6. Open questions (TODO)

These are deliberately not resolved in this doc. They should each become their own bead before implementation.

  • TODO: re-identification across Removed boundaries. When a player leaves the frame for longer than track_buffer, ByteTrack/BoT-SORT will issue a new ID. We need a re-ID strategy: appearance embeddings (OSNet / TorchReID), team+jersey heuristics, or post-hoc spatial proximity. The doc reserves the reid_parent_track_id field but does not specify how it is populated.

  • TODO: team assignment. How team_id is assigned (kit-colour clustering on the bbox crop, manual labelling, classifier head). Needs a separate design. Until then team_id stays None in the sidecar.

  • TODO: jersey number recognition. OCR on the back/chest crop is the obvious approach but accuracy on broadcast video is unproven. Reserve the jersey_number field; populate it lazily.

  • TODO: streaming vs batch producers. The current proposal assumes a batch producer that writes tracks.parquet once at end-of-match. For a live-feed producer we likely want either:

  • Append-friendly Parquet (one file per N-second chunk under tracks/chunks/<chunk_id>.parquet, compacted at end of match), or
  • A row-oriented JSONL tail file that gets converted to Parquet in a finalisation step. Pick one before building a streaming producer.

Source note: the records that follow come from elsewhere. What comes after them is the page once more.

-- ==== Sys2Proof/Machine/KeySchedule.lean ====
section
/-! DEFINITION. The key schedule: KDRV, KADV, KSEL, KBASE (spec 42_key_schedule.md R150, R160 to R164). -/

namespace Sys2Proof.Machine

/-- `K_i` of the original key `k`: `K_0 = k`, `K_i = H16(K_(i-1))` (R150). -/
def roundKey (k : KeyMatrix) : Nat → KeyMatrix
  | 0 => k
  | i + 1 => h16 (roundKey k i)

/-- The content of RKS for a key and a round count: `K_0 .. K_R`, and zeros above (R160). -/
def keySequence (k : KeyMatrix) (r : Fin 25) : Vector KeyMatrix 25 :=
  Vector.ofFn fun i => if i ≤ r then roundKey k i.val else Vector.replicate 16 0x00

/-- KDRV (R160). -/
def Body.kdrv : Body := fun _ d =>
  needFlag d.kv d >>= fun d => .ok { d with rks := keySequence d.key d.r, qv := true }

/-- KADV: `RK <- H16(RK)` (R161). -/
def Body.kadv : Body := fun _ d => .ok { d with rk := h16 d.rk }

/-- KSEL idx: `RK <- RKS[idx]` for `idx <= R` (R162). -/
def Body.ksel (idx : Nat) : Body := fun _ d =>
  needFlag d.qv d >>= fun d =>
    if h : idx ≤ d.r.val then .ok { d with rk := d.rks[idx]'(Nat.lt_of_le_of_lt h d.r.isLt) }
    else .error .keyIndexRange

/-- KBASE: `RK <- KEY` (R163). -/
def Body.kbase : Body := fun _ d => .ok { d with rk := d.key }

/-- KDRV (R160). -/
def execKdrv (s : State) : Host.Outcome State Fault Refusal := State.perform s Body.kdrv

/-- KADV (R161). -/
def execKadv (s : State) : Host.Outcome State Fault Refusal := State.perform s Body.kadv

/-- KSEL (R162). -/
def execKsel (idx : Nat) (s : State) : Host.Outcome State Fault Refusal := State.perform s (Body.ksel idx)

/-- KBASE (R163). -/
def execKbase (s : State) : Host.Outcome State Fault Refusal := State.perform s Body.kbase

end Sys2Proof.Machine
end

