-- ==== Sys2Proof/Laws/State.lean ====
section
/-! SUPPORT. One lemma per field per update of the state, so that no proof unfolds a record update. -/

namespace Sys2Proof.Machine

/-! ## complete -/

@[simp] theorem State.complete_data (s : State) : (State.complete s).data = s.data := rfl
@[simp] theorem State.complete_busy (s : State) : (State.complete s).busy = false := rfl
@[simp] theorem State.complete_done (s : State) : (State.complete s).done = true := rfl
@[simp] theorem State.complete_err (s : State) : (State.complete s).err = s.err := rfl
@[simp] theorem State.complete_bacc (s : State) : (State.complete s).bacc = s.bacc := rfl
@[simp] theorem State.complete_ecode (s : State) : (State.complete s).ecode = s.ecode := rfl
@[simp] theorem State.complete_eopc (s : State) : (State.complete s).eopc = s.eopc := rfl
@[simp] theorem State.complete_ieDone (s : State) : (State.complete s).ieDone = s.ieDone := rfl
@[simp] theorem State.complete_ieErr (s : State) : (State.complete s).ieErr = s.ieErr := rfl
@[simp] theorem State.complete_pend (s : State) : (State.complete s).pend = s.pend := rfl
@[simp] theorem State.complete_params (s : State) : (State.complete s).params = s.params := rfl
@[simp] theorem State.complete_events (s : State) : (State.complete s).events = s.events := rfl
@[simp] theorem State.complete_response (s : State) : (State.complete s).response = s.response := rfl
@[simp] theorem State.complete_draws (s : State) : (State.complete s).draws = s.draws := rfl
@[simp] theorem State.complete_faults (s : State) : (State.complete s).faults = s.faults := rfl

/-! ## accept -/

@[simp] theorem State.accept_data (s : State) (w : Word) : (State.accept s w).data = s.data := rfl
@[simp] theorem State.accept_busy (s : State) (w : Word) : (State.accept s w).busy = true := rfl
@[simp] theorem State.accept_done (s : State) (w : Word) : (State.accept s w).done = false := rfl
@[simp] theorem State.accept_err (s : State) (w : Word) : (State.accept s w).err = s.err := rfl
@[simp] theorem State.accept_bacc (s : State) (w : Word) : (State.accept s w).bacc = s.bacc := rfl
@[simp] theorem State.accept_ecode (s : State) (w : Word) : (State.accept s w).ecode = s.ecode := rfl
@[simp] theorem State.accept_eopc (s : State) (w : Word) : (State.accept s w).eopc = s.eopc := rfl
@[simp] theorem State.accept_ieDone (s : State) (w : Word) : (State.accept s w).ieDone = s.ieDone := rfl
@[simp] theorem State.accept_ieErr (s : State) (w : Word) : (State.accept s w).ieErr = s.ieErr := rfl
@[simp] theorem State.accept_pend (s : State) (w : Word) : (State.accept s w).pend = w := rfl
@[simp] theorem State.accept_params (s : State) (w : Word) : (State.accept s w).params = s.params := rfl
@[simp] theorem State.accept_events (s : State) (w : Word) : (State.accept s w).events = s.events := rfl
@[simp] theorem State.accept_response (s : State) (w : Word) : (State.accept s w).response = s.response := rfl
@[simp] theorem State.accept_draws (s : State) (w : Word) : (State.accept s w).draws = s.draws := rfl
@[simp] theorem State.accept_faults (s : State) (w : Word) : (State.accept s w).faults = s.faults := rfl

/-! ## respond -/

@[simp] theorem State.respond_data (s : State) (x : Resp) (w : Word) : (State.respond s x w).data = s.data := rfl
@[simp] theorem State.respond_busy (s : State) (x : Resp) (w : Word) : (State.respond s x w).busy = s.busy := rfl
@[simp] theorem State.respond_done (s : State) (x : Resp) (w : Word) : (State.respond s x w).done = s.done := rfl
@[simp] theorem State.respond_err (s : State) (x : Resp) (w : Word) : (State.respond s x w).err = s.err := rfl
@[simp] theorem State.respond_bacc (s : State) (x : Resp) (w : Word) : (State.respond s x w).bacc = s.bacc := rfl
@[simp] theorem State.respond_ecode (s : State) (x : Resp) (w : Word) : (State.respond s x w).ecode = s.ecode := rfl
@[simp] theorem State.respond_eopc (s : State) (x : Resp) (w : Word) : (State.respond s x w).eopc = s.eopc := rfl
@[simp] theorem State.respond_ieDone (s : State) (x : Resp) (w : Word) : (State.respond s x w).ieDone = s.ieDone := rfl
@[simp] theorem State.respond_ieErr (s : State) (x : Resp) (w : Word) : (State.respond s x w).ieErr = s.ieErr := rfl
@[simp] theorem State.respond_pend (s : State) (x : Resp) (w : Word) : (State.respond s x w).pend = s.pend := rfl
@[simp] theorem State.respond_params (s : State) (x : Resp) (w : Word) : (State.respond s x w).params = s.params := rfl
@[simp] theorem State.respond_events (s : State) (x : Resp) (w : Word) : (State.respond s x w).events = s.events := rfl
@[simp] theorem State.respond_response (s : State) (x : Resp) (w : Word) : (State.respond s x w).response = some ⟨x, w⟩ := rfl
@[simp] theorem State.respond_draws (s : State) (x : Resp) (w : Word) : (State.respond s x w).draws = s.draws := rfl
@[simp] theorem State.respond_faults (s : State) (x : Resp) (w : Word) : (State.respond s x w).faults = s.faults := rfl

/-! ## faultEntry -/

@[simp] theorem State.faultEntry_data (s : State) (k : FaultKind) : (State.faultEntry s k).data = State.hiddenData s k := rfl
@[simp] theorem State.faultEntry_busy (s : State) (k : FaultKind) : (State.faultEntry s k).busy = false := rfl
@[simp] theorem State.faultEntry_done (s : State) (k : FaultKind) : (State.faultEntry s k).done = s.done := rfl
@[simp] theorem State.faultEntry_err (s : State) (k : FaultKind) : (State.faultEntry s k).err = true := rfl
@[simp] theorem State.faultEntry_bacc (s : State) (k : FaultKind) : (State.faultEntry s k).bacc = s.bacc := rfl
@[simp] theorem State.faultEntry_ecode (s : State) (k : FaultKind) : (State.faultEntry s k).ecode = k.code := rfl
@[simp] theorem State.faultEntry_eopc (s : State) (k : FaultKind) : (State.faultEntry s k).eopc = s.pend.extractLsb' 0 8 := rfl
@[simp] theorem State.faultEntry_ieDone (s : State) (k : FaultKind) : (State.faultEntry s k).ieDone = s.ieDone := rfl
@[simp] theorem State.faultEntry_ieErr (s : State) (k : FaultKind) : (State.faultEntry s k).ieErr = s.ieErr := rfl
@[simp] theorem State.faultEntry_pend (s : State) (k : FaultKind) : (State.faultEntry s k).pend = s.pend := rfl
@[simp] theorem State.faultEntry_params (s : State) (k : FaultKind) : (State.faultEntry s k).params = s.params := rfl
@[simp] theorem State.faultEntry_events (s : State) (k : FaultKind) : (State.faultEntry s k).events = s.events := rfl
@[simp] theorem State.faultEntry_response (s : State) (k : FaultKind) : (State.faultEntry s k).response = s.response := rfl
@[simp] theorem State.faultEntry_draws (s : State) (k : FaultKind) : (State.faultEntry s k).draws = s.draws := rfl
@[simp] theorem State.faultEntry_faults (s : State) (k : FaultKind) : (State.faultEntry s k).faults = s.faults + 1 := rfl

/-! ## applyReset -/

@[simp] theorem State.applyReset_data (s : State) : (State.applyReset s).data = Data.zero := rfl
@[simp] theorem State.applyReset_busy (s : State) : (State.applyReset s).busy = false := rfl
@[simp] theorem State.applyReset_done (s : State) : (State.applyReset s).done = false := rfl
@[simp] theorem State.applyReset_err (s : State) : (State.applyReset s).err = false := rfl
@[simp] theorem State.applyReset_bacc (s : State) : (State.applyReset s).bacc = false := rfl
@[simp] theorem State.applyReset_ecode (s : State) : (State.applyReset s).ecode = 0 := rfl
@[simp] theorem State.applyReset_eopc (s : State) : (State.applyReset s).eopc = 0 := rfl
@[simp] theorem State.applyReset_ieDone (s : State) : (State.applyReset s).ieDone = false := rfl
@[simp] theorem State.applyReset_ieErr (s : State) : (State.applyReset s).ieErr = false := rfl
@[simp] theorem State.applyReset_pend (s : State) : (State.applyReset s).pend = 0 := rfl
@[simp] theorem State.applyReset_params (s : State) : (State.applyReset s).params = s.params := rfl
@[simp] theorem State.applyReset_events (s : State) : (State.applyReset s).events = s.events := rfl
@[simp] theorem State.applyReset_response (s : State) : (State.applyReset s).response = s.response := rfl
@[simp] theorem State.applyReset_draws (s : State) : (State.applyReset s).draws = s.draws := rfl
@[simp] theorem State.applyReset_faults (s : State) : (State.applyReset s).faults = s.faults := rfl

/-! ## zeroise -/

@[simp] theorem State.zeroise_data (s : State) : (State.zeroise s).data = Data.zero := rfl
@[simp] theorem State.zeroise_busy (s : State) : (State.zeroise s).busy = false := rfl
@[simp] theorem State.zeroise_done (s : State) : (State.zeroise s).done = false := rfl
@[simp] theorem State.zeroise_err (s : State) : (State.zeroise s).err = false := rfl
@[simp] theorem State.zeroise_bacc (s : State) : (State.zeroise s).bacc = false := rfl
@[simp] theorem State.zeroise_ecode (s : State) : (State.zeroise s).ecode = 0 := rfl
@[simp] theorem State.zeroise_eopc (s : State) : (State.zeroise s).eopc = 0 := rfl
@[simp] theorem State.zeroise_ieDone (s : State) : (State.zeroise s).ieDone = s.ieDone := rfl
@[simp] theorem State.zeroise_ieErr (s : State) : (State.zeroise s).ieErr = s.ieErr := rfl
@[simp] theorem State.zeroise_pend (s : State) : (State.zeroise s).pend = 0 := rfl
@[simp] theorem State.zeroise_params (s : State) : (State.zeroise s).params = s.params := rfl
@[simp] theorem State.zeroise_events (s : State) : (State.zeroise s).events = s.events := rfl
@[simp] theorem State.zeroise_response (s : State) : (State.zeroise s).response = s.response := rfl
@[simp] theorem State.zeroise_draws (s : State) : (State.zeroise s).draws = s.draws := rfl
@[simp] theorem State.zeroise_faults (s : State) : (State.zeroise s).faults = s.faults := rfl

/-! ## draw -/

@[simp] theorem State.draw_data (s : State) : (State.draw s).2.data = s.data := rfl
@[simp] theorem State.draw_busy (s : State) : (State.draw s).2.busy = s.busy := rfl
@[simp] theorem State.draw_done (s : State) : (State.draw s).2.done = s.done := rfl
@[simp] theorem State.draw_err (s : State) : (State.draw s).2.err = s.err := rfl
@[simp] theorem State.draw_bacc (s : State) : (State.draw s).2.bacc = s.bacc := rfl
@[simp] theorem State.draw_ecode (s : State) : (State.draw s).2.ecode = s.ecode := rfl
@[simp] theorem State.draw_eopc (s : State) : (State.draw s).2.eopc = s.eopc := rfl
@[simp] theorem State.draw_ieDone (s : State) : (State.draw s).2.ieDone = s.ieDone := rfl
@[simp] theorem State.draw_ieErr (s : State) : (State.draw s).2.ieErr = s.ieErr := rfl
@[simp] theorem State.draw_pend (s : State) : (State.draw s).2.pend = s.pend := rfl
@[simp] theorem State.draw_params (s : State) : (State.draw s).2.params = s.params := rfl
@[simp] theorem State.draw_events (s : State) : (State.draw s).2.events = s.events := rfl
@[simp] theorem State.draw_response (s : State) : (State.draw s).2.response = s.response := rfl
@[simp] theorem State.draw_draws (s : State) : (State.draw s).2.draws = s.draws + 1 := rfl
@[simp] theorem State.draw_faults (s : State) : (State.draw s).2.faults = s.faults := rfl

/-! ## writeStatus -/

@[simp] theorem State.writeStatus_data (s : State) (v : Word) : (State.writeStatus s v).data = s.data := rfl
@[simp] theorem State.writeStatus_busy (s : State) (v : Word) : (State.writeStatus s v).busy = s.busy := rfl
@[simp] theorem State.writeStatus_done (s : State) (v : Word) : (State.writeStatus s v).done = (s.done && !v.getLsbD 1) := rfl
@[simp] theorem State.writeStatus_err (s : State) (v : Word) : (State.writeStatus s v).err = s.err := rfl
@[simp] theorem State.writeStatus_bacc (s : State) (v : Word) : (State.writeStatus s v).bacc = (s.bacc && !v.getLsbD 3) := rfl
@[simp] theorem State.writeStatus_ecode (s : State) (v : Word) : (State.writeStatus s v).ecode = s.ecode := rfl
@[simp] theorem State.writeStatus_eopc (s : State) (v : Word) : (State.writeStatus s v).eopc = s.eopc := rfl
@[simp] theorem State.writeStatus_ieDone (s : State) (v : Word) : (State.writeStatus s v).ieDone = s.ieDone := rfl
@[simp] theorem State.writeStatus_ieErr (s : State) (v : Word) : (State.writeStatus s v).ieErr = s.ieErr := rfl
@[simp] theorem State.writeStatus_pend (s : State) (v : Word) : (State.writeStatus s v).pend = s.pend := rfl
@[simp] theorem State.writeStatus_params (s : State) (v : Word) : (State.writeStatus s v).params = s.params := rfl
@[simp] theorem State.writeStatus_events (s : State) (v : Word) : (State.writeStatus s v).events = s.events := rfl
@[simp] theorem State.writeStatus_response (s : State) (v : Word) : (State.writeStatus s v).response = s.response := rfl
@[simp] theorem State.writeStatus_draws (s : State) (v : Word) : (State.writeStatus s v).draws = s.draws := rfl
@[simp] theorem State.writeStatus_faults (s : State) (v : Word) : (State.writeStatus s v).faults = s.faults := rfl

/-! ## writeInten -/

@[simp] theorem State.writeInten_data (s : State) (v : Word) : (State.writeInten s v).data = s.data := rfl
@[simp] theorem State.writeInten_busy (s : State) (v : Word) : (State.writeInten s v).busy = s.busy := rfl
@[simp] theorem State.writeInten_done (s : State) (v : Word) : (State.writeInten s v).done = s.done := rfl
@[simp] theorem State.writeInten_err (s : State) (v : Word) : (State.writeInten s v).err = s.err := rfl
@[simp] theorem State.writeInten_bacc (s : State) (v : Word) : (State.writeInten s v).bacc = s.bacc := rfl
@[simp] theorem State.writeInten_ecode (s : State) (v : Word) : (State.writeInten s v).ecode = s.ecode := rfl
@[simp] theorem State.writeInten_eopc (s : State) (v : Word) : (State.writeInten s v).eopc = s.eopc := rfl
@[simp] theorem State.writeInten_ieDone (s : State) (v : Word) : (State.writeInten s v).ieDone = v.getLsbD 0 := rfl
@[simp] theorem State.writeInten_ieErr (s : State) (v : Word) : (State.writeInten s v).ieErr = v.getLsbD 1 := rfl
@[simp] theorem State.writeInten_pend (s : State) (v : Word) : (State.writeInten s v).pend = s.pend := rfl
@[simp] theorem State.writeInten_params (s : State) (v : Word) : (State.writeInten s v).params = s.params := rfl
@[simp] theorem State.writeInten_events (s : State) (v : Word) : (State.writeInten s v).events = s.events := rfl
@[simp] theorem State.writeInten_response (s : State) (v : Word) : (State.writeInten s v).response = s.response := rfl
@[simp] theorem State.writeInten_draws (s : State) (v : Word) : (State.writeInten s v).draws = s.draws := rfl
@[simp] theorem State.writeInten_faults (s : State) (v : Word) : (State.writeInten s v).faults = s.faults := rfl

@[simp] theorem State.draw_answer (s : State) : (State.draw s).1 = Config.entropy s.draws := rfl

/-! ## invalidate -/

@[simp] theorem Data.invalidate_key (d : Data) : (Data.invalidate d).key = d.key := rfl
@[simp] theorem Data.invalidate_rk (d : Data) : (Data.invalidate d).rk = d.rk := rfl
@[simp] theorem Data.invalidate_r (d : Data) : (Data.invalidate d).r = 0 := rfl
@[simp] theorem Data.invalidate_rks (d : Data) : (Data.invalidate d).rks = d.rks := rfl
@[simp] theorem Data.invalidate_sbox (d : Data) : (Data.invalidate d).sbox = d.sbox := rfl
@[simp] theorem Data.invalidate_inv (d : Data) : (Data.invalidate d).inv = d.inv := rfl
@[simp] theorem Data.invalidate_buf (d : Data) : (Data.invalidate d).buf = d.buf := rfl
@[simp] theorem Data.invalidate_len (d : Data) : (Data.invalidate d).len = d.len := rfl
@[simp] theorem Data.invalidate_kv (d : Data) : (Data.invalidate d).kv = false := rfl
@[simp] theorem Data.invalidate_qv (d : Data) : (Data.invalidate d).qv = false := rfl
@[simp] theorem Data.invalidate_sv (d : Data) : (Data.invalidate d).sv = false := rfl
@[simp] theorem Data.invalidate_nv (d : Data) : (Data.invalidate d).nv = false := rfl

end Sys2Proof.Machine
end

  • TODO: schema version negotiation. schema_version is in tracks_meta.json but there is no read-side enforcement. Define the policy (reject? best-effort upgrade?) before we have multiple producer versions in the wild.

  • TODO: ground truth / eval format. Decide whether evaluation uses the canonical Parquet directly via a footy-track-shaped metric, or exports to MOT-CSV and runs py-motmetrics / TrackEval. The recommendation is "both: canonical for storage, MOT-CSV for the evaluator", but the exporter is not yet written.

  • TODO: ball as a track. The schema does not distinguish person- tracks from ball-tracks beyond the label column. Confirm that ball trajectories want the same Track shape, or whether they need their own (e.g. with possession / out-of-play state).

  • TODO: how Track integrates with FrameDetections. Today FrameDetections (in schema.py) holds untracked per-frame detections. We need to decide whether Track-aware code reads the Parquet directly or whether FrameDetections gains a track_id field on ObjectDetection.


7. Summary

  • Schema: BoundingBox (normalised top-left xywh, matches existing ObjectDetection) → Detection (per-frame, carries ContinuousTime and track_id) → Track (summary, sidecar-stored).
  • File format: per-match Parquet of Detection rows + JSON sidecar for track-level metadata. MOT-CSV is an exporter, not the canonical format.
  • Lifecycle: confirmed-only emission, monotonic non-reused IDs, re-ID via a new track linking back to the parent — all post-hoc and append-only friendly.
  • Open questions around re-ID, team / jersey identity, and streaming producers are deliberately deferred and tagged as TODOs above.